Type | Corporation (Aktiengesellschaft) |
---|---|
Industry | Banking Financial services |
Founded | 1854 |
Headquarters | Frankfurt am Main |
Key people | Björn H. Robens, CEO |
Total assets | €18.7 Billion (2009) |
Employees | ca. 2000 (2009) |
Website | www.bhf-bank.com |
BHF-Bank is a German private bank with a high reputation in Germany. It was amongst the leading German investment banks in the 1970s and 1980s, and also held a top position in the foreign exchange market. It is currently owned by Deutsche Bank. The bank also has an international presence, with branches in Luxembourg, Switzerland, the UAE, Egypt and Vietnam.
BHF-Bank was formed on the 1st January 1970 as the Berliner Handels- and Frankfurter Bank from the merger of the Frankfurter Bank (founded in 1854) and the Berliner Handels-Gesellschaft (founded in 1856). It changed its name to BHF-Bank in 1975. Through the 1970s and 1980s it was amongst the three or five leading investment bank in West Germany and also took a top position in the foreign exchange market. The bank also had extensive industrial holdings. Its former senior partner, Hanns Schroeder-Hohenwarth, became the President of the German Banks Association from 1983-1987.
In 1995 the bank went public, changing from a partnership to a corporation.
From 1999 to 2004 it was bought by the dutch ING Group and renamed from 2002 ING BHF-Bank. In the same year it was delisted following the Squeeze out of remain share holders.
In 2004 ING BHF-Bank was split in two, with the larger part comprising the branches and investments being integrated into a newly found BHF-Bank Aktiengesellschaft which was wholly owned by the private bank Sal.

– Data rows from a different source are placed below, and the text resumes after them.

-- ==== Sys2Proof/Machine/Program.lean ====
section
/-!
DEFINITION. Spec/42_authenticated_programming.md: the nine steps of the authenticated rewrite and the command
EE_PROGRAM.
-/

namespace Sys2Proof.Machine

open Sys2Proof

/-- The checks of EE_PROGRAM (R109, R116, R152): INPUT when SRC_LEN is not 128, then LIFECYCLE; then RES0 <- 0 and
RVALID <- 1. -/
def entryEeProgram (s : State) : Verdict :=
  if s.srcLen ≠ 128#16 then .raise .input s else startCount (needBus s)

/-- Steps 3 and 4 (R111): mode 0x50, then the password bytes, even first, with no poll before them. -/
def linesUnlock (s : State) : List Line :=
  linesPoll s.config ++
  [writeTo s.config.regEeCtrl 0x50#8,
   writeTo s.config.regAuthPwEven s.scratch.even,
   writeTo s.config.regAuthPwOdd s.scratch.odd]

/-- Step 5 (R112): the status byte is kept and its three bits are latched into STAT. -/
def takeStatus (b : Byte) (s : State) : State :=
  ({ s with scratch := { s.scratch with status := b } }).latchAuth b

/-- Step 7 (R113): AUTH unless the ok bit is set. -/
def verdictAuth (s : State) : Verdict :=
  if authPermits s.config s.scratch.status then .proceed s else .raise .auth s

/-- `MemRead(SRCBUF, 2k, 1)` and `MemRead(SRCBUF, 2k + 1, 1)` (R115): refused when a byte holds no value (R38). -/
def fetchSourceWord (k : Nat) (s : State) : Verdict :=
  match memRead .srcbuf (2 * k) s, memRead .srcbuf (2 * k + 1) s with
  | some even, some odd => .proceed (saveOdd odd (saveEven even s))
  | _, _ => .refuse .byteHoldsNoValue

/-- `H.RES0 <- k + 1` (R115). -/
def countWord (k : Nat) (s : State) : Verdict := .proceed (s.setRes0 (BitVec.ofNat 32 (k + 1)))

/-- Word `k` of step 9 (R115). -/
def linesProgramWord (s : State) (k : Nat) : List Line :=
  [.silent (fetchSourceWord k)] ++
  linesWriteWord s.config (BitVec.ofNat 8 (2 * k)) s.scratch.even s.scratch.odd ++
  [.silent (countWord k)]

/-- EE_PROGRAM (R116): password read (R110), unlock (R111), status (R112), session lock and verdict (R113), erase
(R114), the 64 words in ascending order (R115). -/
def linesEeProgram (s : State) : List Line :=
  linesReadWord s 0x7A#8 ++
  linesUnlock s ++
  [readInto s.config.regAuthStatus takeStatus] ++
  linesLock s.config ++
  [.silent verdictAuth] ++
  linesPoll s.config ++ [writeTo s.config.regEeCtrl 0x53#8] ++
  (List.range 64).flatMap (linesProgramWord s)

/-- EE_PROGRAM (R116). -/
def execEeProgram (s : State) : Out := runCommand entryEeProgram (linesEeProgram s) s

end Sys2Proof.Machine
end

Oppenheim.
Sal. Oppenheim was itself taken over by Deutsche Bank in 2010. On the 23 December 2010, Deutsche Bank revealed in a press conference that it had agreed in the key point of the sale of BHF-Bank to the Lichtenstein royal family owned LGT Group.[1]
Since 2002, the BHF-Bank Foundation has awarded every two years the €20,000 Brücke Berlin-Preis for central and east European literature and its outstanding translation into German. Additionally, from 2006, the foundation also sponsors the German Conductor Prize (Deutscher Dirigentenpreis) in cooperation with the Deutscher Musikrat (German Music Council, a member of the International Music Council) and German Symphony Orchestra Berlin.